TRY IT >> Repeat exactly, and only, the lines of the entries below from the one with "List.getD_eq_getElem _ _ h]" through the one with "theorem outInt8_first (e", both ends included.

DATA FOR PROCESSING >>
theorem finishRow_slice : (finishRow w passes tag table e acc side n).slice.length = outUnits (sweepOutfmt w) * 256 := by
  have hv := finishedValues_length w passes table e acc side n
  have words (k : Nat) {α : Type} (f : α → Nat) (l : List α) : (l.flatMap (fun x => bytesLe k (f x))).length = k * l.length := by
    rw [List.length_flatMap]
    simp [Nat.mul_comm]
  rw [finishRow_eq]
  unfold outUnits
  split
  · simp [outBf16, words, hv]
  · split
    · simp [outInt8, codeBytes, quantGroup_length, hv]
    · simp [outF32, words, hv]

end Finish

/-! The words of a slice, by output format. -/

theorem outBf16_word (tag : Nat) (e : RowScale) (excl : List Bool) {v : List F32} (hv : v.length = 256) {ch : Nat} (h : ch < 256) :
    ofBytesLe (((outBf16 tag e excl v).slice.drop (2 * ch)).take 2) = (bf16Of (v.getD ch 0)).toNat := by
  unfold outBf16
  dsimp only
  rw [take_drop_flatMap (fun x : BF16 => bytesLe 2 x.toNat) (v.map bf16Of) (fun _ _ => bytesLe_length _ _) ch (by simpa [hv] using h),
    ofBytesLe_bytesLe]
  simp only [List.getElem_map]
  rw [List.getD_eq_getElem _ _ (by omega)]
  exact Nat.mod_eq_of_lt (BitVec.isLt _)

theorem outF32_word (e : RowScale) {v : List F32} (hv : v.length = 256) {ch : Nat} (h : ch < 256) :
    ofBytesLe (((outF32 e v).slice.drop (4 * ch)).take 4) = (v.getD ch 0).toNat := by
  unfold outF32
  dsimp only
  rw [take_drop_flatMap (fun x : F32 => bytesLe 4 x.toNat) v (fun _ _ => bytesLe_length _ _) ch (by omega), ofBytesLe_bytesLe,
    List.getD_eq_getElem _ _ (by omega)]
  exact Nat.mod_eq_of_lt (BitVec.isLt _)

/-- The record of a row of BF16 outputs: that of the values, with the range mark of the row's inputs (R103). -/
theorem outBf16_stats (tag : Nat) (e : RowScale) {table : List Nat} (ht : table.length = 256) (v : Nat → F32) :
    (outBf16 tag e (table.map reExcl ++ List.replicate (256 - table.length) false) ((List.range 256).map v)).stats =
      { gatherStats tag ((List.range 256).map (fun ch => (bf16Of (v ch), reExcl (table.getD ch 0)))) with
        range := (List.range 256).any (fun ch => f32IsInf (f32OfBf16 (bf16Of (v ch)))) || e.range } := by
  have pairs : (((List.range 256).map v).map bf16Of).zip (table.map reExcl ++ List.replicate (256 - table.length) false) =
      (List.range 256).map (fun ch => (bf16Of (v ch), reExcl (table.getD ch 0))) := by
    refine List.ext_getElem (by simp [ht]) fun n h1 h2 => ?_
    have hn : n < 256 := by simpa using h2
    simp [ht, hn]
  unfold outBf16
  dsimp only
  rw [pairs]
  simp [gatherStats, List.any_map, Function.comp_def]

theorem take_map_range {α : Type} (v : Nat → α) : ((List.range 256).map v).take 128 = (List.range 128).map v := by
  rw [← List.map_take, List.take_range]
  rfl

theorem drop_map_range {α : Type} (v : Nat → α) : ((List.range 256).map v).drop 128 = (List.range 128).map (fun n => v (128 + n)) := by
  refine List.ext_getElem (by simp) fun n h1 h2 => ?_
  simp

theorem codeBytes_word (l : List Int) {ch : Nat} (h : ch < l.length) :
    ofBytesLe (((codeBytes l).drop ch).take 1) = unsigned 8 (l.getD ch 0) := by
  have byte : unsigned 8 (l.getD ch 0) < 256 := by
    unfold unsigned
    omega
  have one : ((codeBytes l).drop ch).take 1 = [unsigned 8 (l.getD ch 0)] := by
    rw [List.take_one, List.head?_drop, codeBytes, List.getElem?_map, List.getElem?_eq_getElem h, List.getD_eq_getElem _ _ h]
    rfl
  rw [one, ofBytesLe, ofBytesLe, Nat.mod_eq_of_lt byte, Nat.mul_zero, Nat.add_zero]

theorem outInt8_first (e : RowScale) {v : List F32} (hv : v.length = 256) {ch : Nat} (h : ch < 128) :
    ofBytesLe (((outInt8 e v).slice.drop ch).take 1) = unsigned 8 ((quantGroup (v.take 128)).2.1.getD ch 0) := by
  have ha : (quantGroup (v.take 128)).2.1.length = 128 := by rw [quantGroup_length]; simp [hv]
  unfold outInt8
  dsimp only
  rw [codeBytes_word _ (by rw [List.length_append]; omega), List.getD_append _ _ _ _ (by omega)]

theorem outInt8_second (e : RowScale) {v : List F32} (hv : v.length = 256) {ch : Nat} (h : ch < 128) :
    ofBytesLe (((outInt8 e v).slice.drop (128 + ch)).take 1) = unsigned 8 ((quantGroup (v.drop 128)).2.1.getD ch 0) := by
  have ha : (quantGroup (v.take 128)).2.1.length = 128 := by rw [quantGroup_length]; simp [hv]
  have hb : (quantGroup (v.drop 128)).2.1.length = 128 := by rw [quantGroup_length]; simp [hv]
  unfold outInt8
  dsimp only
  rw [codeBytes_word _ (by rw [List.length_append]; omega), List.getD_append_right _ _ _ _ (by omega), ha, Nat.add_sub_cancel_left]

/-! Completing the sweep. -/

theorem part_of_stepHere {g : Segment} {p : Nat} {c : Cls} {x : SegStep} (h : g.stepHere p c = some x) : x.part = p ∧ x.cls = c := by
  have := List.find?_some h
  simpa using this

section Complete
variable {s : State} {i p slot pitch : Nat} {c : Cls} {a : Arr} {st : StepS} {x : SegStep} {r : PassRef} {b : AccBank}

/-- The rows that a completed sweep writes (R85, R123). -/
noncomputable def sweepOutputs (r : PassRef) (x : SegStep) (b : AccBank) : List (Nat × RowOut) :=
  finishRows r (x.rowLists.getD (sweepRowList r.sweep) {}).drop b

theorem mem_sweepOutputs {row : Nat × RowOut} (h : row ∈ sweepOutputs r x b) : row.1 ∈ b.fed ∧ sliceFits r.sweep row := by
  obtain ⟨j, hj, rfl⟩ := List.mem_map.1 h
  exact ⟨(List.mem_filter.1 hj).1, finishRow_slice _ _ _ _ _ _ _ _⟩

theorem sweepOutputs_nodup (h : b.fed.Nodup) : ((sweepOutputs r x b).map (·.1)).Nodup := by
  unfold sweepOutputs finishRows
  rw [List.map_map]
  exact (List.map_id _).symm ▸ h.filter _

theorem exec_sweepComplete (hs : s.stepOf p c = some st) (hx : (s.seg i).stepHere p c = some x) (hr : (s.seg i).runs p c = true)
    (hpass : r = passOf st.prog.image x slot) (hd : dType r.sweep = 2) (hk : r.k = sweepPasses r.sweep) (hn : slot ∉ x.done)
    (ha : a = (s.seg i).sweepRuns r.sweep) (hb : b = ((s.seg i).array a).finishing.headD {}) (hh : b.holder = some r.ref)
    (hp : pitch = (match s.rtable i p (sweepTable r.sweep) with | some y => rtPitch y.header | none => 0))
    (hin : ∀ j ∈ b.fed, rowIn r.sweep pitch j) :
    exec (.sweepComplete i p c slot) s = .next (s.onSeg i (completeSweep a r pitch (sweepOutputs r x b))) := by
  have inside : ((sweepOutputs r x b).map (outEnd r.sweep pitch)).find? (fun a => stagingBytes < a) = none := by
    refine List.find?_eq_none.2 fun n hn => ?_
    obtain ⟨row, hrow, rfl⟩ := List.mem_map.1 hn
    have := hin row.1 (mem_sweepOutputs hrow).1
    unfold rowIn at this
    rw [outEnd, decide_eq_true_eq]
    omega
  show execSweepComplete i p c slot s = _
  unfold execSweepComplete
  simp only [hs, hx]
  rw [← hpass, ← ha, ← hb]
  unfold sweepOutputs at inside ⊢
  cases hrt : s.rtable i p (sweepTable r.sweep) with
  | none =>
    rw [hrt] at hp
    dsimp only at hp ⊢
    subst hp
    simp only [inside]
    simp [hr, hd, hk, hn, hh]
  | some y =>
    rw [hrt] at hp
    dsimp only at hp ⊢
    subst hp
    simp only [inside]
    simp [hr, hd, hk, hn, hh]

/-- A segment after a sweep: its rows are written, the array and the step have done with it. -/
theorem completeSweep_eq (rows : List (Nat × RowOut)) (g : Segment) : completeSweep a r pitch rows g =
    { ((rows.foldl (writeRow r.sweep pitch r.launchNo) g).onArray a (leaveArray r)).onStep r.ref.part r.ref.cls (sweepDone r.ref.slot) with
      cnt := countOut rows (((rows.foldl (writeRow r.sweep pitch r.launchNo) g).onArray a (leaveArray r)).onStep r.ref.part r.ref.cls
        (sweepDone r.ref.slot)).cnt } := rfl

theorem completeSweep_memory (rows : List (Nat × RowOut)) (g : Segment) :
    (completeSweep a r pitch rows g).staging = (rows.foldl (writeRow r.sweep pitch r.launchNo) g).staging ∧
      (completeSweep a r pitch rows g).validBits = (rows.foldl (writeRow r.sweep pitch r.launchNo) g).validBits := by
  cases a <;> exact ⟨rfl, rfl⟩

theorem completeSweep_array (rows : List (Nat × RowOut)) (g : Segment) :
    (completeSweep a r pitch rows g).array a = leaveArray r (g.array a) := by
  rw [completeSweep_eq, writeRows_fields]
  cases a <;> rfl

theorem completeSweep_fields (rows : List (Nat × RowOut)) (g : Segment) : completeSweep a r pitch rows g =
    { g with
      ma0 := (completeSweep a r pitch rows g).ma0, ma1 := (completeSweep a r pitch rows g).ma1,
      staging := (completeSweep a r pitch rows g).staging, validBits := (completeSweep a r pitch rows g).validBits,
      steps := (completeSweep a r pitch rows g).steps, cnt := (completeSweep a r pitch rows g).cnt } := by
  rw [completeSweep_eq, writeRows_fields]
  cases a <;> rfl

theorem completeSweep_done (rows : List (Nat × RowOut)) {g : Segment} (hx : g.stepHere p c = some x) (hp : r.ref.part = p) (hc : r.ref.cls = c) :
    (completeSweep a r pitch rows g).stepHere p c = some (sweepDone r.ref.slot x) := by
  rw [completeSweep_eq, hp, hc]
  refine Eq.trans (b := (((rows.foldl (writeRow r.sweep pitch r.launchNo) g).onArray a (leaveArray r)).onStep p c
    (sweepDone r.ref.slot)).stepHere p c) rfl (stepHere_onStep ?_ ⟨rfl, rfl⟩)
  rw [writeRows_fields]
  cases a <;> exact hx

theorem leaveArray_holder (y : ArrayS) : ((leaveArray r y).bank (sweepBank r.sweep)).holder ≠ some r.ref := by
  have left : (leaveArray r y).bank (sweepBank r.sweep) =
      if (y.bank (sweepBank r.sweep)).holder == some r.ref then {} else y.bank (sweepBank r.sweep) :=
    bank_onBank y (sweepBank r.sweep) _
  rw [left]
  split
  · exact nofun
  next h => simpa using h

theorem leaveArray_finishing (y : ArrayS) : (leaveArray r y).finishing = y.finishing.filter (fun b => b.holder != some r.ref) := by
  unfold leaveArray ArrayS.onBank
  dsimp only
  split <;> rfl

end Complete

FINAL ANSWER >>
    rw [List.take_one, List.head?_drop, codeBytes, List.getElem?_map, List.getElem?_eq_getElem h, List.getD_eq_getElem _ _ h]
    rfl
  rw [one, ofBytesLe, ofBytesLe, Nat.mod_eq_of_lt byte, Nat.mul_zero, Nat.add_zero]

theorem outInt8_first (e : RowScale) {v : List F32} (hv : v.length = 256) {ch : Nat} (h : ch < 128) :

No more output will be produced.